__Assigned task__.
What is needed here is an exact repetition of the records below, beginning at the line that has "per 50 µs. -/" and stopping after the line that has "PTP (R425) -/".

Stored data entries:
- Opening Delimiter -

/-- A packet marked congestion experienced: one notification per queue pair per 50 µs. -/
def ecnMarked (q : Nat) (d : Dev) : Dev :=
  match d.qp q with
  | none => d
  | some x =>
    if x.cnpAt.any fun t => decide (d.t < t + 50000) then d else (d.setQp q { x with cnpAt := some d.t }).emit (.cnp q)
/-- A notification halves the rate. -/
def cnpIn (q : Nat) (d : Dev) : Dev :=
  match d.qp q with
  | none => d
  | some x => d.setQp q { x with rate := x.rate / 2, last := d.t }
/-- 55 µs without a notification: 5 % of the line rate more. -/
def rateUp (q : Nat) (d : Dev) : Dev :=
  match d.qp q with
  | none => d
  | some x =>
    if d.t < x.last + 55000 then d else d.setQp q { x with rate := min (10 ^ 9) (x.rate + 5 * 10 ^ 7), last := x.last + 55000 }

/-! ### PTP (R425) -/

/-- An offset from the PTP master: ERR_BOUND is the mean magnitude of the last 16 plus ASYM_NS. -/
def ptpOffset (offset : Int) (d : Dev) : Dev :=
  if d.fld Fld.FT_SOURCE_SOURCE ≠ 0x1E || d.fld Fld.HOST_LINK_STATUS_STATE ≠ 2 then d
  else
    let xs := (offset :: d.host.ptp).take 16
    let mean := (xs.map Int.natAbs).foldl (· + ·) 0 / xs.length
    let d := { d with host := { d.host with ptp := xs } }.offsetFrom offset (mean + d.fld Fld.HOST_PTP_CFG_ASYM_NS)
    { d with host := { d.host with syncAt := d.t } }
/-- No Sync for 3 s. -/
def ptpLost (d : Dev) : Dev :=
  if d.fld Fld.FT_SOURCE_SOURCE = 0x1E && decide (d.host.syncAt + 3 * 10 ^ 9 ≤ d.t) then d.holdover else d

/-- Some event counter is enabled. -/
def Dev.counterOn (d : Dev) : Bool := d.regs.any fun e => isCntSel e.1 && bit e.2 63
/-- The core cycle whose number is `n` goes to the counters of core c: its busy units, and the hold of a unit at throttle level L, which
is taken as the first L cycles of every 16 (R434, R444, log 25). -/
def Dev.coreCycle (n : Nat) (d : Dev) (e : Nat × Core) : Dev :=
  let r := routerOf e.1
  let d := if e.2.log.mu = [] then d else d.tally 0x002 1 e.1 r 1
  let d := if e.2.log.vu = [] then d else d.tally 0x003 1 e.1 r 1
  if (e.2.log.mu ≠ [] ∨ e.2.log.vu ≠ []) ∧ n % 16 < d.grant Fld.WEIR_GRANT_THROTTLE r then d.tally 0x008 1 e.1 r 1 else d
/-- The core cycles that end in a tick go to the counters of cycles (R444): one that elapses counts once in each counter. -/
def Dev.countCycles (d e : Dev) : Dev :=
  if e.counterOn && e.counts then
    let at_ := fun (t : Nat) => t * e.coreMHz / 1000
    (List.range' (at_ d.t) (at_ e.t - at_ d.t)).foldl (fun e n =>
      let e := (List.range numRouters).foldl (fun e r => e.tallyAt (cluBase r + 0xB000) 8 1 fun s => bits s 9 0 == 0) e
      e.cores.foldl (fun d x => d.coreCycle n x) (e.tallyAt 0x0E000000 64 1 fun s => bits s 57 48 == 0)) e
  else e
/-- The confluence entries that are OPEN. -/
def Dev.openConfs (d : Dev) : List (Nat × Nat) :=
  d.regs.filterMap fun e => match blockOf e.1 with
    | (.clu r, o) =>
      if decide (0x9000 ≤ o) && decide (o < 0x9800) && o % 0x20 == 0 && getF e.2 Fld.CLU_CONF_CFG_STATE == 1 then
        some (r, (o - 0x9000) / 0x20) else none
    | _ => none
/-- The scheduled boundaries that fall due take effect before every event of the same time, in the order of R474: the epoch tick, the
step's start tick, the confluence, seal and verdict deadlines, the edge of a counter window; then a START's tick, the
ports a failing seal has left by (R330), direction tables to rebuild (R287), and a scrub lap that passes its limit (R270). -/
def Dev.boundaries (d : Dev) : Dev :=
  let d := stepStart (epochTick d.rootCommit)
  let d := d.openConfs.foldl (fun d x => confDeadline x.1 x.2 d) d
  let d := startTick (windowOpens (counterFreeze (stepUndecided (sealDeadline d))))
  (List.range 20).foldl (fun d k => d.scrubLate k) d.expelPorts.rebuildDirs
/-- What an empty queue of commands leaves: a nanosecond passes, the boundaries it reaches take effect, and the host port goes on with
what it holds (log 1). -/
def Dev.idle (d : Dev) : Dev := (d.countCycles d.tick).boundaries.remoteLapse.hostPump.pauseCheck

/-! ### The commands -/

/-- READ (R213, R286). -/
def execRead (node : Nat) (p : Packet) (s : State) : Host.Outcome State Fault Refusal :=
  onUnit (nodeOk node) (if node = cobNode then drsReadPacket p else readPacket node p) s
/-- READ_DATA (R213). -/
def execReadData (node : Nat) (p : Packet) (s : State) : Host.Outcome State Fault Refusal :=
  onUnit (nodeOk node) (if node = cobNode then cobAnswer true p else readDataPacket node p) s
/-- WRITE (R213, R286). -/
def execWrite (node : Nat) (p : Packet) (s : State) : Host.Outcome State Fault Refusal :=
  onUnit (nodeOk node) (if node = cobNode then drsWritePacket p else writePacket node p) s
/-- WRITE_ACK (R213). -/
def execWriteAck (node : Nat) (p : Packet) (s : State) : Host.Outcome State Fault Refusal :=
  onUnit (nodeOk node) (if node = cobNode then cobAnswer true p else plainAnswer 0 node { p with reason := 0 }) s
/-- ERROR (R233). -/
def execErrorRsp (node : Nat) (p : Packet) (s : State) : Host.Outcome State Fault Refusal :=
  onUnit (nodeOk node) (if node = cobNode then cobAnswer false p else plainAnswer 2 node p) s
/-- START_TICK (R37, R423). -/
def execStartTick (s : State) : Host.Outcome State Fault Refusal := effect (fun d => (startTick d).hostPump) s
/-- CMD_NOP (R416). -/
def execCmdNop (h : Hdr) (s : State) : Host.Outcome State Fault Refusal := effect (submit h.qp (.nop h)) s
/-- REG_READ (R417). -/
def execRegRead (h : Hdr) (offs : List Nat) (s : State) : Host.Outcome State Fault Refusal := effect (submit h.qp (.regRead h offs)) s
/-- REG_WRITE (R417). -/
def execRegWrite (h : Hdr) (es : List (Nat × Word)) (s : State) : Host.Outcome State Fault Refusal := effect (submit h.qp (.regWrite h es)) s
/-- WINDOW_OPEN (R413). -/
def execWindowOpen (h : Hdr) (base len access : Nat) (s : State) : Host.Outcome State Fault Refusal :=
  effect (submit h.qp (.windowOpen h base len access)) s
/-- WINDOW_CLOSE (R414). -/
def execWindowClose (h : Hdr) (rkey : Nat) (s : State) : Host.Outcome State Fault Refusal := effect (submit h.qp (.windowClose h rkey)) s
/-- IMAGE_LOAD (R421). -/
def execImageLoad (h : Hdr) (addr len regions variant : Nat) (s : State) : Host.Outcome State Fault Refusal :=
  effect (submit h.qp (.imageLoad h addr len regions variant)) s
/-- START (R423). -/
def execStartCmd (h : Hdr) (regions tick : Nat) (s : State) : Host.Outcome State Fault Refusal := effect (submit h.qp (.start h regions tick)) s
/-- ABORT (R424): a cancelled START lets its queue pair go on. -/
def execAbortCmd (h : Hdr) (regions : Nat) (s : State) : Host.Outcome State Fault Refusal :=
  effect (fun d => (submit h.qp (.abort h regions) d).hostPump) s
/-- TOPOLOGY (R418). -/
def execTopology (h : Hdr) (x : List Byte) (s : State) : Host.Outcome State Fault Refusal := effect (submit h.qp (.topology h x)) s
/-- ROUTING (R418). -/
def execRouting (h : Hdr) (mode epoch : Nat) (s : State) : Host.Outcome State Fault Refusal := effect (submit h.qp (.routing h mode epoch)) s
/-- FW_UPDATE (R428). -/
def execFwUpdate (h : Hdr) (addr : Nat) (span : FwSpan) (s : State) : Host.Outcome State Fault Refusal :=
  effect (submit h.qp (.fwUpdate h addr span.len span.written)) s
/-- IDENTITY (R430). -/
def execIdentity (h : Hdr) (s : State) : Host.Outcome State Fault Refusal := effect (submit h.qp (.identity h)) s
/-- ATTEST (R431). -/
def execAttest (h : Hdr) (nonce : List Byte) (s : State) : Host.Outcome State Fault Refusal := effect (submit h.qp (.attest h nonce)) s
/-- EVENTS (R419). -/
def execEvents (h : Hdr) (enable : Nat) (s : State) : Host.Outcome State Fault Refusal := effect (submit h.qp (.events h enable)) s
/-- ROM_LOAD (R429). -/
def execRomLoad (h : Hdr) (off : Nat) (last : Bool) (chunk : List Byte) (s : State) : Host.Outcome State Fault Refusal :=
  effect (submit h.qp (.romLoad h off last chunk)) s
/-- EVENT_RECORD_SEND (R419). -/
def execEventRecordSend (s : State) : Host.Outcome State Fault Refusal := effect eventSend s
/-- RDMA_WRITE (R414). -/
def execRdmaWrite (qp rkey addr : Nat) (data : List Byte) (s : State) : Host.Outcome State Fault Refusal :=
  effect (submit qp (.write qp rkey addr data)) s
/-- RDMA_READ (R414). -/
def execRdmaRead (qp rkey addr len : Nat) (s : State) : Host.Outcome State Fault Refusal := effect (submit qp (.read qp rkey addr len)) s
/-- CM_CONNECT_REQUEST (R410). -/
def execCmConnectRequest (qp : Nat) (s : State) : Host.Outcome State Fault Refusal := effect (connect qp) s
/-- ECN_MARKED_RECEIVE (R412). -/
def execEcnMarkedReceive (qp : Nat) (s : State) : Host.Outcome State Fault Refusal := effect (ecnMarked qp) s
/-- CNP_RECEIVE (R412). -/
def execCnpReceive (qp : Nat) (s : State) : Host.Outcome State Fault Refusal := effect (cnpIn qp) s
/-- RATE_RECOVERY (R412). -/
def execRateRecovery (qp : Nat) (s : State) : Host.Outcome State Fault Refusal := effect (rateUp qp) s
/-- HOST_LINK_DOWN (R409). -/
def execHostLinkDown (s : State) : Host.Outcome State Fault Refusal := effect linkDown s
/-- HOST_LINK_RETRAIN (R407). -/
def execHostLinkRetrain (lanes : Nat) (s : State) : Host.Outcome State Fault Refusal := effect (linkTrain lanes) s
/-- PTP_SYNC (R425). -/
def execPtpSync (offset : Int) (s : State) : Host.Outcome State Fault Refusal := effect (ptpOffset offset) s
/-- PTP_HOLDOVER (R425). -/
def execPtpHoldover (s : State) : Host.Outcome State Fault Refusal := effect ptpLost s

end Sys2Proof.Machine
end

- Closing Delimiter -
- Opening Delimiter -

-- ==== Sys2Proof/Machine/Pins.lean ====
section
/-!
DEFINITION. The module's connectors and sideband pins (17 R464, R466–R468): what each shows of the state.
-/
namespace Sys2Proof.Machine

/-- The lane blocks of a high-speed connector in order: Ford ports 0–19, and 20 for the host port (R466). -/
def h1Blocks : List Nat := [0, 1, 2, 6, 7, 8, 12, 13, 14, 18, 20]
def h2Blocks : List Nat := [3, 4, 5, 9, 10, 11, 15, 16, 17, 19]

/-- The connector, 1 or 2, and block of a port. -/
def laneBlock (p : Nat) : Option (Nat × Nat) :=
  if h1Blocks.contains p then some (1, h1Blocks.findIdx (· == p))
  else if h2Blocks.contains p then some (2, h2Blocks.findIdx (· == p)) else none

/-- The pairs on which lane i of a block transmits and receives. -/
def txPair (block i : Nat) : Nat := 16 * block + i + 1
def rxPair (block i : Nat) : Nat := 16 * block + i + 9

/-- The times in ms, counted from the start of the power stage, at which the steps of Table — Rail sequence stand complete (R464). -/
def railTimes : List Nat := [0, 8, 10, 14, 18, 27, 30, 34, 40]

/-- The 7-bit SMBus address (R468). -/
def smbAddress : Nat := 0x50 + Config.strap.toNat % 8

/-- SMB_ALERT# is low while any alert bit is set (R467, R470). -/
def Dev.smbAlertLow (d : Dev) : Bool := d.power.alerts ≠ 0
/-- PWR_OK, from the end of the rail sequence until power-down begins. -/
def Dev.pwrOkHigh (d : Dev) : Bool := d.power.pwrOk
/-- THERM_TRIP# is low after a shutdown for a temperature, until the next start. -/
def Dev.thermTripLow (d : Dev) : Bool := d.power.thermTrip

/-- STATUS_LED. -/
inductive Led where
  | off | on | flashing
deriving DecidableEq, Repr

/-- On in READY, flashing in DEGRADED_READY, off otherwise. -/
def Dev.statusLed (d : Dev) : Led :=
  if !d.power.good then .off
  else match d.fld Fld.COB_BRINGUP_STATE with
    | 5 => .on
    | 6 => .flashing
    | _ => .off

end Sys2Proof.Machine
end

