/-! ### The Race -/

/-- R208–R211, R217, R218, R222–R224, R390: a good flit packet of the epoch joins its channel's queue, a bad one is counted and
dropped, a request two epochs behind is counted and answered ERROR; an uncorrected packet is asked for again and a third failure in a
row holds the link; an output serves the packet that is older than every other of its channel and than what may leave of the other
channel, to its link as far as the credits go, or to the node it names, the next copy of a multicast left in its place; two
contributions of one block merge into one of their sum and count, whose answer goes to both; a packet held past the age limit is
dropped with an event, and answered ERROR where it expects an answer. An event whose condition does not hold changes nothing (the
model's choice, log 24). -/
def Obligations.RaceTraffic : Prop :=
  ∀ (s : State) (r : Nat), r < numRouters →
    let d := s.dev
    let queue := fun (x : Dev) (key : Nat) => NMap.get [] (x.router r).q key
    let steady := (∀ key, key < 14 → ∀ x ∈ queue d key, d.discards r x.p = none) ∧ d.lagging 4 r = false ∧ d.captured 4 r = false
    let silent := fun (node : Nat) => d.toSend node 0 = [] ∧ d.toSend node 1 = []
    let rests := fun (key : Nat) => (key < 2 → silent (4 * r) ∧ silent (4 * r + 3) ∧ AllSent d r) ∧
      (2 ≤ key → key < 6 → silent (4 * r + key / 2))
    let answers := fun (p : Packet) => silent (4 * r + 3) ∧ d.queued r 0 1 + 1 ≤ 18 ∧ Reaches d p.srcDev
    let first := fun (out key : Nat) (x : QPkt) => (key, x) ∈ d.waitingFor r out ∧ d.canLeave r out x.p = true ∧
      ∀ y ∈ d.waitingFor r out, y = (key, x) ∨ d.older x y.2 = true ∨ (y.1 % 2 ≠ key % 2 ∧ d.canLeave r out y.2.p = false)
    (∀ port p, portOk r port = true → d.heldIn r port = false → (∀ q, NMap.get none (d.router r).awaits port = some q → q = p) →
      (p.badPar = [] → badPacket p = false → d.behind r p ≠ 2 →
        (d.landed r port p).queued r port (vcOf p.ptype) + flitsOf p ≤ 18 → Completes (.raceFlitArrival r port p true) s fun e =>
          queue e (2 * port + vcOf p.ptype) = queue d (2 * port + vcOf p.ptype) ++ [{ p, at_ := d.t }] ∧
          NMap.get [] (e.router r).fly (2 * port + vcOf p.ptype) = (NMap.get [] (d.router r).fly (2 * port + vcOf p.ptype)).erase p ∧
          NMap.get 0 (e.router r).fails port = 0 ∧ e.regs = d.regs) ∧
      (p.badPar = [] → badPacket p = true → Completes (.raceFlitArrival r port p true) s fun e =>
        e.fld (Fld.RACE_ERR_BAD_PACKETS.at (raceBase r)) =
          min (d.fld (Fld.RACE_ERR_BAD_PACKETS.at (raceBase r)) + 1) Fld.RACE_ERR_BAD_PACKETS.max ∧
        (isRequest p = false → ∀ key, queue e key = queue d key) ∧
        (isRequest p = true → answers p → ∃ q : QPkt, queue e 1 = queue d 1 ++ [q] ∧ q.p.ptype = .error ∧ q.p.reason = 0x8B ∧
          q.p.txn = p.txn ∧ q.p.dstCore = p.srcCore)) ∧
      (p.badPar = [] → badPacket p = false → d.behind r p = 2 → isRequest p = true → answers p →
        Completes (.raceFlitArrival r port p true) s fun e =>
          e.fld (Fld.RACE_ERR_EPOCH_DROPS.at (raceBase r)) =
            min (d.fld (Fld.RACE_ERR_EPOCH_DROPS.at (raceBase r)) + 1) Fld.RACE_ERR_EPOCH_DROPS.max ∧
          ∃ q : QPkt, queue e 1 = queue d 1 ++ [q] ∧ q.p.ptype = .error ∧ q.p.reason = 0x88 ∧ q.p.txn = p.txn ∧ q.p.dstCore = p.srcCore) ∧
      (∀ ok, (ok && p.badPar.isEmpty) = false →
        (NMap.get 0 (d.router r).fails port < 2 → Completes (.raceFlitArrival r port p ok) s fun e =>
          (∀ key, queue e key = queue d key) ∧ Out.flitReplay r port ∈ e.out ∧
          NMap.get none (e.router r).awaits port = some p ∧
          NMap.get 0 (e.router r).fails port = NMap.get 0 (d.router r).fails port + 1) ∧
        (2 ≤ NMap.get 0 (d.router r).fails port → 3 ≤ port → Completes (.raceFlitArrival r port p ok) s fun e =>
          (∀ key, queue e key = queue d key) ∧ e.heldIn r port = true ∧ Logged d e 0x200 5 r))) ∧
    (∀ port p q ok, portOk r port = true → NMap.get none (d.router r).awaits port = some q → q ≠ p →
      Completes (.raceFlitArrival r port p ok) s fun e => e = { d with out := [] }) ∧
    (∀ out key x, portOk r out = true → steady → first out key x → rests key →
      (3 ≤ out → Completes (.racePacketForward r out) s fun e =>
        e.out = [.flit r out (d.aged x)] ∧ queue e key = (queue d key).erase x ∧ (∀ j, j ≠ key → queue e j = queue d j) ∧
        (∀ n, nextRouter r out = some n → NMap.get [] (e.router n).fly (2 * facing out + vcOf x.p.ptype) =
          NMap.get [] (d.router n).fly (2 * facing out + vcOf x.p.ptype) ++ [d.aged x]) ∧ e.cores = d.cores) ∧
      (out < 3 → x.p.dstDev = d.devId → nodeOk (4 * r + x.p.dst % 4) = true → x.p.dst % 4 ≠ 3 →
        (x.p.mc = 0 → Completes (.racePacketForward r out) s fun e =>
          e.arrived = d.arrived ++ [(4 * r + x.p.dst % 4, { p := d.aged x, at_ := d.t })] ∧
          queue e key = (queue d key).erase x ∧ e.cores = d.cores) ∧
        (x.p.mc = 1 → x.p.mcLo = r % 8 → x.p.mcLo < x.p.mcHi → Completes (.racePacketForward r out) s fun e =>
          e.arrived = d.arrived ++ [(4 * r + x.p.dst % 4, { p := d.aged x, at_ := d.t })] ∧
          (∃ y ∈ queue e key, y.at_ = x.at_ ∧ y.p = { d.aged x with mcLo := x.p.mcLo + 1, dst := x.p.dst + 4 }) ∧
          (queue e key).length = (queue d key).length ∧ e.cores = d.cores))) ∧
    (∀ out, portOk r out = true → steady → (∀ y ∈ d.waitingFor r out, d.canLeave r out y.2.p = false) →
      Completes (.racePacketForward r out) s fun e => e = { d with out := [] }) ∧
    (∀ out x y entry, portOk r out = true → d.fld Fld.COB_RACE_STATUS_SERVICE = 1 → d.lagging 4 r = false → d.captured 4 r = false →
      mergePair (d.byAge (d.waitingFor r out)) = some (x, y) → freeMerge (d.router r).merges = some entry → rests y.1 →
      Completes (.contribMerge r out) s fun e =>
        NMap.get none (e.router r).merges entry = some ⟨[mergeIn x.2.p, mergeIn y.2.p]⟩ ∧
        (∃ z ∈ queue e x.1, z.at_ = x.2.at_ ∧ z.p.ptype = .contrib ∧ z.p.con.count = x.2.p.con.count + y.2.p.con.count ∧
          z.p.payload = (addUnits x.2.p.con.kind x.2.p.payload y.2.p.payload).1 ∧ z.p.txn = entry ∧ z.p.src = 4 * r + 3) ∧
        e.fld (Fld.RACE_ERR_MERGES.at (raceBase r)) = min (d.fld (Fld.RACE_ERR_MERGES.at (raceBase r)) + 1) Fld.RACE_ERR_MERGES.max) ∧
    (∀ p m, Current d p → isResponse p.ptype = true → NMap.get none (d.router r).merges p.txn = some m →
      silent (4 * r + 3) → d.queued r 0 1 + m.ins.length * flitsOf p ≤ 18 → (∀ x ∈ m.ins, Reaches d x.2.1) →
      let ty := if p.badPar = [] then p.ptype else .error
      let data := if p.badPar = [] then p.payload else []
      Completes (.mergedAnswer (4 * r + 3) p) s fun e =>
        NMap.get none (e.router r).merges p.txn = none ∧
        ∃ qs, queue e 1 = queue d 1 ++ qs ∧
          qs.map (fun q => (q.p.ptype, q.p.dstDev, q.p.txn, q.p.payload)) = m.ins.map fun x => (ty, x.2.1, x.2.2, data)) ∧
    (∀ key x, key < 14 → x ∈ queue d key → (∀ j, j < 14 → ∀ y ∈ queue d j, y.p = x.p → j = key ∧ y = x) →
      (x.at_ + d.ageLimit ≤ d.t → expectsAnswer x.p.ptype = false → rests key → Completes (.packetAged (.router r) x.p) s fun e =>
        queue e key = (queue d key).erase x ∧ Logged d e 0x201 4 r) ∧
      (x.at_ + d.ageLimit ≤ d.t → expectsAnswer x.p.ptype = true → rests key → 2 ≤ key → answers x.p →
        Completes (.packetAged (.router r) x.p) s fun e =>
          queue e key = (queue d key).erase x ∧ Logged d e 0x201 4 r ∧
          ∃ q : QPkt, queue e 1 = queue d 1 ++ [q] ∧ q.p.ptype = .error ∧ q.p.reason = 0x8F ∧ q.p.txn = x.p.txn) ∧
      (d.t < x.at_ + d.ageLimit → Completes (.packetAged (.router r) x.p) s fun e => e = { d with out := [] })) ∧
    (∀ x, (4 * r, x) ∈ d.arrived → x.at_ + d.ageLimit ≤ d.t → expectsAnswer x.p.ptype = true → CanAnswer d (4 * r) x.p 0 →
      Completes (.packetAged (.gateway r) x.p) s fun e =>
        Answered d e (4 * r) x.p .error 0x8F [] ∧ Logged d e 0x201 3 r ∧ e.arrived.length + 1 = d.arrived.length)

- Closing Delimiter -

__Result of the exercise__.
/-- A packet marked congestion experienced: one notification per queue pair per 50 µs. -/
def ecnMarked (q : Nat) (d : Dev) : Dev :=
  match d.qp q with
  | none => d
  | some x =>
    if x.cnpAt.any fun t => decide (d.t < t + 50000) then d else (d.setQp q { x with cnpAt := some d.t }).emit (.cnp q)
/-- A notification halves the rate. -/
def cnpIn (q : Nat) (d : Dev) : Dev :=
  match d.qp q with
  | none => d
  | some x => d.setQp q { x with rate := x.rate / 2, last := d.t }
/-- 55 µs without a notification: 5 % of the line rate more. -/
def rateUp (q : Nat) (d : Dev) : Dev :=
  match d.qp q with
  | none => d
  | some x =>
    if d.t < x.last + 55000 then d else d.setQp q { x with rate := min (10 ^ 9) (x.rate + 5 * 10 ^ 7), last := x.last + 55000 }

/-! ### PTP (R425) -/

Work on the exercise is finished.